> Provided data:

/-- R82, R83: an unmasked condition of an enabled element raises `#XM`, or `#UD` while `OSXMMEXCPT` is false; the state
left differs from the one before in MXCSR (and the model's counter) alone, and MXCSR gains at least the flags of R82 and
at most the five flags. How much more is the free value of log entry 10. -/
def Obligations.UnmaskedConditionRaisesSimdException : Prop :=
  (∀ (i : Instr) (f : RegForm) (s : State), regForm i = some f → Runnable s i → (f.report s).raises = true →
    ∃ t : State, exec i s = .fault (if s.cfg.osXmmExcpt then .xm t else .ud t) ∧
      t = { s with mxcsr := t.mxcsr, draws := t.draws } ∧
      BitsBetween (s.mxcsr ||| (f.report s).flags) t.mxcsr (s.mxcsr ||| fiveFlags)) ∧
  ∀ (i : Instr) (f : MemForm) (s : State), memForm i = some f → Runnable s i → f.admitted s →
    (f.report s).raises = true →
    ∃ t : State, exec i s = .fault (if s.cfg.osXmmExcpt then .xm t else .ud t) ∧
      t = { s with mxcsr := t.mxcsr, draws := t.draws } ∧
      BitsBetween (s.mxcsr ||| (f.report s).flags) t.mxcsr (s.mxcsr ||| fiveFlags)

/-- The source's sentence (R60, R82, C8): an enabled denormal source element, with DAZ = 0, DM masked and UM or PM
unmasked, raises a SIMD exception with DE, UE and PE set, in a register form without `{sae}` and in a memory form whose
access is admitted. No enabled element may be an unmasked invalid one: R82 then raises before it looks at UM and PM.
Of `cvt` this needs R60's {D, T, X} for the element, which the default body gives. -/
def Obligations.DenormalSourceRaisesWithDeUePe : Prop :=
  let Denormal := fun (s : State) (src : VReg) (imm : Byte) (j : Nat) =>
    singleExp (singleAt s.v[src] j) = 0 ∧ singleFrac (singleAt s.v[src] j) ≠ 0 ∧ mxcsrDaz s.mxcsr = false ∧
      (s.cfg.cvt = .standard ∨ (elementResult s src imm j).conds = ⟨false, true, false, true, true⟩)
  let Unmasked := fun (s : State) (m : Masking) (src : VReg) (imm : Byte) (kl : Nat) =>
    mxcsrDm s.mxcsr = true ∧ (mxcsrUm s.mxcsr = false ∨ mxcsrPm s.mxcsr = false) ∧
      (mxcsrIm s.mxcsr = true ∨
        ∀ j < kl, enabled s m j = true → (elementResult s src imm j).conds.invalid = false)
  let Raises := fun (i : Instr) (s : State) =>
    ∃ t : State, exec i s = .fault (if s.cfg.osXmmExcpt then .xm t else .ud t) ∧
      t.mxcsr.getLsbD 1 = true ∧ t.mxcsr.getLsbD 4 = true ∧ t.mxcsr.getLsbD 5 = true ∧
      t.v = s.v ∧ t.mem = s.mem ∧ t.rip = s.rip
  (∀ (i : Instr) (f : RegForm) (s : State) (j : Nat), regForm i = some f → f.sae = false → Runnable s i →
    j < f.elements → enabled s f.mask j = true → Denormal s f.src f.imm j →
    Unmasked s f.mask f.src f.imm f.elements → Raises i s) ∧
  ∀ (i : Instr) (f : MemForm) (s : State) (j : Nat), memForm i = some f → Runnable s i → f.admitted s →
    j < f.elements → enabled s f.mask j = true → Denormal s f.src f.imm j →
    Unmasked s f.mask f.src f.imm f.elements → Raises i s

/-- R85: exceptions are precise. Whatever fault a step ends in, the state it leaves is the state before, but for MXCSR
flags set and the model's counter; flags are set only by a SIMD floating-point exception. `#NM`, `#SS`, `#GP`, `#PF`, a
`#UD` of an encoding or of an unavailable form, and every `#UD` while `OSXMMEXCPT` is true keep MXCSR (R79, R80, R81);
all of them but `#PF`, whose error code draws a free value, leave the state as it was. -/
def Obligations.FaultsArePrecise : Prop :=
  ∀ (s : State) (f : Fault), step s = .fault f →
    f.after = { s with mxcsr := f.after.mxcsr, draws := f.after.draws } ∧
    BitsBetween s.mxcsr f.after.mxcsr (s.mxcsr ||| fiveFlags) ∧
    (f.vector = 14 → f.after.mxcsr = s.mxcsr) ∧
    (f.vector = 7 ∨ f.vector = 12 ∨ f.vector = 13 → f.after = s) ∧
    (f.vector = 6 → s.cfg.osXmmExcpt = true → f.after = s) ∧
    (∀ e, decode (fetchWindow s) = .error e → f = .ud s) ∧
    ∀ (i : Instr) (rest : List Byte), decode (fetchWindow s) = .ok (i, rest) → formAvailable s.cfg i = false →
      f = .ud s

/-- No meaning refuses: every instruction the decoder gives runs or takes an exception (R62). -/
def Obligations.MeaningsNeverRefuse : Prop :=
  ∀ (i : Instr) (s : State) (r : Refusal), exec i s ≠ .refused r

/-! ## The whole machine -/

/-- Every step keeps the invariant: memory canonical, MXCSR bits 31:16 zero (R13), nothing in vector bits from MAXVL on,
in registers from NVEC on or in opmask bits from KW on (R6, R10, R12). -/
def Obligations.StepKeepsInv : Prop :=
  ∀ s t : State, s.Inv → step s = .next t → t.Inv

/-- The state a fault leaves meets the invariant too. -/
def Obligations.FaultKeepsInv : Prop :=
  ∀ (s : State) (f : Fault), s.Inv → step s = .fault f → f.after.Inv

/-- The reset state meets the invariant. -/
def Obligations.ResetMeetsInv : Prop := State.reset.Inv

> What to do: Write the data out again. Match it exactly.

> Solution to the exercise:
/-- R82, R83: an unmasked condition of an enabled element raises `#XM`, or `#UD` while `OSXMMEXCPT` is false; the state
left differs from the one before in MXCSR (and the model's counter) alone, and MXCSR gains at least the flags of R82 and
at most the five flags. How much more is the free value of log entry 10. -/
def Obligations.UnmaskedConditionRaisesSimdException : Prop :=
  (∀ (i : Instr) (f : RegForm) (s : State), regForm i = some f → Runnable s i → (f.report s).raises = true →
    ∃ t : State, exec i s = .fault (if s.cfg.osXmmExcpt then .xm t else .ud t) ∧
      t = { s with mxcsr := t.mxcsr, draws := t.draws } ∧
      BitsBetween (s.mxcsr ||| (f.report s).flags) t.mxcsr (s.mxcsr ||| fiveFlags)) ∧
  ∀ (i : Instr) (f : MemForm) (s : State), memForm i = some f → Runnable s i → f.admitted s →
    (f.report s).raises = true →
    ∃ t : State, exec i s = .fault (if s.cfg.osXmmExcpt then .xm t else .ud t) ∧
      t = { s with mxcsr := t.mxcsr, draws := t.draws } ∧
      BitsBetween (s.mxcsr ||| (f.report s).flags) t.mxcsr (s.mxcsr ||| fiveFlags)

/-- The source's sentence (R60, R82, C8): an enabled denormal source element, with DAZ = 0, DM masked and UM or PM
unmasked, raises a SIMD exception with DE, UE and PE set, in a register form without `{sae}` and in a memory form whose
access is admitted. No enabled element may be an unmasked invalid one: R82 then raises before it looks at UM and PM.
Of `cvt` this needs R60's {D, T, X} for the element, which the default body gives. -/
def Obligations.DenormalSourceRaisesWithDeUePe : Prop :=
  let Denormal := fun (s : State) (src : VReg) (imm : Byte) (j : Nat) =>
    singleExp (singleAt s.v[src] j) = 0 ∧ singleFrac (singleAt s.v[src] j) ≠ 0 ∧ mxcsrDaz s.mxcsr = false ∧
      (s.cfg.cvt = .standard ∨ (elementResult s src imm j).conds = ⟨false, true, false, true, true⟩)
  let Unmasked := fun (s : State) (m : Masking) (src : VReg) (imm : Byte) (kl : Nat) =>
    mxcsrDm s.mxcsr = true ∧ (mxcsrUm s.mxcsr = false ∨ mxcsrPm s.mxcsr = false) ∧
      (mxcsrIm s.mxcsr = true ∨
        ∀ j < kl, enabled s m j = true → (elementResult s src imm j).conds.invalid = false)
  let Raises := fun (i : Instr) (s : State) =>
    ∃ t : State, exec i s = .fault (if s.cfg.osXmmExcpt then .xm t else .ud t) ∧
      t.mxcsr.getLsbD 1 = true ∧ t.mxcsr.getLsbD 4 = true ∧ t.mxcsr.getLsbD 5 = true ∧
      t.v = s.v ∧ t.mem = s.mem ∧ t.rip = s.rip
  (∀ (i : Instr) (f : RegForm) (s : State) (j : Nat), regForm i = some f → f.sae = false → Runnable s i →
    j < f.elements → enabled s f.mask j = true → Denormal s f.src f.imm j →
    Unmasked s f.mask f.src f.imm f.elements → Raises i s) ∧
  ∀ (i : Instr) (f : MemForm) (s : State) (j : Nat), memForm i = some f → Runnable s i → f.admitted s →
    j < f.elements → enabled s f.mask j = true → Denormal s f.src f.imm j →
    Unmasked s f.mask f.src f.imm f.elements → Raises i s

/-- R85: exceptions are precise. Whatever fault a step ends in, the state it leaves is the state before, but for MXCSR
flags set and the model's counter; flags are set only by a SIMD floating-point exception. `#NM`, `#SS`, `#GP`, `#PF`, a
`#UD` of an encoding or of an unavailable form, and every `#UD` while `OSXMMEXCPT` is true keep MXCSR (R79, R80, R81);
all of them but `#PF`, whose error code draws a free value, leave the state as it was. -/
def Obligations.FaultsArePrecise : Prop :=
  ∀ (s : State) (f : Fault), step s = .fault f →
    f.after = { s with mxcsr := f.after.mxcsr, draws := f.after.draws } ∧
    BitsBetween s.mxcsr f.after.mxcsr (s.mxcsr ||| fiveFlags) ∧
    (f.vector = 14 → f.after.mxcsr = s.mxcsr) ∧
    (f.vector = 7 ∨ f.vector = 12 ∨ f.vector = 13 → f.after = s) ∧
    (f.vector = 6 → s.cfg.osXmmExcpt = true → f.after = s) ∧
    (∀ e, decode (fetchWindow s) = .error e → f = .ud s) ∧
    ∀ (i : Instr) (rest : List Byte), decode (fetchWindow s) = .ok (i, rest) → formAvailable s.cfg i = false →
      f = .ud s

/-- No meaning refuses: every instruction the decoder gives runs or takes an exception (R62). -/
def Obligations.MeaningsNeverRefuse : Prop :=
  ∀ (i : Instr) (s : State) (r : Refusal), exec i s ≠ .refused r

/-! ## The whole machine -/

/-- Every step keeps the invariant: memory canonical, MXCSR bits 31:16 zero (R13), nothing in vector bits from MAXVL on,
in registers from NVEC on or in opmask bits from KW on (R6, R10, R12). -/
def Obligations.StepKeepsInv : Prop :=
  ∀ s t : State, s.Inv → step s = .next t → t.Inv

/-- The state a fault leaves meets the invariant too. -/
def Obligations.FaultKeepsInv : Prop :=
  ∀ (s : State) (f : Fault), s.Inv → step s = .fault f → f.after.Inv

/-- The reset state meets the invariant. -/
def Obligations.ResetMeetsInv : Prop := State.reset.Inv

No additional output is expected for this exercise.